[Dataset records]
▬▬▬▬▬▬▬▬▬▬
-- ==== Sys2Proof/Laws/PerInstr.lean ====
section
/-! SUPPORT. The per-instruction family `EncodeLength`: an instruction is encoded in as many bytes as the length rule
(spec/30_encoding.md R83) gives its opcode byte. -/

namespace Sys2Proof.Laws

def EncodeLength.Statement (i : Instr) : Prop :=
  WellFormed i → (encode i).length = Machine.instrLength (opcodeOf i)

theorem EncodeLength.ldaImm (imm8 : Byte) : EncodeLength.Statement (.ldaImm imm8) := fun _ => rfl

theorem EncodeLength.ldaZp (zp8 : Byte) : EncodeLength.Statement (.ldaZp zp8) := fun _ => rfl

theorem EncodeLength.ldaZpx (base8 : Byte) : EncodeLength.Statement (.ldaZpx base8) := fun _ => rfl

theorem EncodeLength.jsr (target : Word) : EncodeLength.Statement (.jsr target) := fun _ => rfl

theorem EncodeLength.unhandled (op : Byte) : EncodeLength.Statement (.unhandled op) := by
  intro h
  have h : Machine.isHandled op = false := by simpa [WellFormed, Instr.wellFormed] using h
  simp [encode, opcodeOf, Machine.instrLength, Machine.isHandled_eq_false.mp h]

end Sys2Proof.Laws
end

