-- ==== Sys2Proof/Tests/Slice0.lean ====
section
/-! SUPPORT. Tests on small states, one step each; expected values are those of spec/95_test_vectors.md and of the
encodings of spec/30_encoding.md. Then one witness per statement that has hypotheses. -/

namespace Sys2Proof.Tests

open Sys2Proof Sys2Proof.Machine

/-- A run of that budget under way from the reset state, with bytes placed at `0xFFFC`. -/
def launched (bytes : List Byte) (budget : Nat) : State :=
  launchEffect budget (State.reset.setMem (placeBytes bytes 0xFFFC#16 []))

/-- A state that a result leaves, seen through `f`. -/
def seen {β : Type} (f : State → β) (r : Result State) : Option β :=
  match r with
  | .next t => some (f t)
  | .fault (.budgetUnderflow _ _ t) => some (f t)
  | .refused _ => none

/-- The fault's needed and left cycles. -/
def underflow (r : Result State) : Option (Nat × Nat) :=
  match r with
  | .fault (.budgetUnderflow n l _) => some (n, l)
  | .next _ | .refused _ => none

/-! ## Well-formedness -/

theorem test_illFormed_unhandled_ldaImm : ¬ WellFormed (.unhandled 0xA9#8) := by decide
theorem test_illFormed_unhandled_ldaZp : ¬ WellFormed (.unhandled 0xA5#8) := by decide
theorem test_illFormed_unhandled_ldaZpx : ¬ WellFormed (.unhandled 0xB5#8) := by decide
theorem test_illFormed_unhandled_jsr : ¬ WellFormed (.unhandled 0x20#8) := by decide
theorem test_wellFormed_unhandled : WellFormed (.unhandled 0x00#8) ∧ WellFormed (.unhandled 0xFF#8) := by decide

/-! ## Decoding: bytes written out from R81 and R85 -/

/-- `1010 1001`, `imm8` (R85; source P2 of R90). -/
theorem test_decode_ldaImm : decode [0b10101001#8, 0x84#8] = .ok (.ldaImm 0x84#8, []) := rfl
/-- `1010 0101`, `zp8`. -/
theorem test_decode_ldaZp : decode [0b10100101#8, 0x10#8] = .ok (.ldaZp 0x10#8, []) := rfl
/-- `1011 0101`, `base8`. -/
theorem test_decode_ldaZpx : decode [0b10110101#8, 0xFF#8] = .ok (.ldaZpx 0xFF#8, []) := rfl
/-- `0010 0000`, low byte, high byte: `20 34 12` is the target `0x1234` (V-J6). -/
theorem test_decode_jsr : decode [0b00100000#8, 0x34#8, 0x12#8] = .ok (.jsr 0x1234#16, []) := rfl
/-- V-U3: the bytes after an unhandled opcode are the next instruction's. -/
theorem test_decode_unhandled : decode [0xAD#8, 0xA9#8, 0x07#8] = .ok (.unhandled 0xAD#8, [0xA9#8, 0x07#8]) := rfl
/-- The neighbours of the four opcodes are unhandled (the boundary check of 95_test_vectors.md). -/
theorem test_decode_boundary :
    ([0x1F#8, 0x21#8, 0xA4#8, 0xA6#8, 0xA8#8, 0xAA#8, 0xB4#8, 0xB6#8] : List Byte).all
      (fun op => decodeBytes op 0x00#8 0x00#8 == .unhandled op) = true := by decide
theorem test_decode_missing : decode [0x20#8, 0x34#8] = .error (.missingOperand 0x20#8) := rfl
/-- The opcode table's word of the JSR row has 8 bits: its operands read as zeros. -/
theorem test_decodeTableWord_jsr : decodeTableWord 8 0x20 = some (.jsr 0x0000#16) := by decide
theorem test_decodeTableWord_operand : decodeTableWord 24 0x123420 = some (.jsr 0x1234#16) := by decide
▬▬▬▬▬▬▬▬▬▬
● **Goal of the exercise**:
In the records, how many lines include the string "Machine"? The answer is that number alone.

● **Response**:
4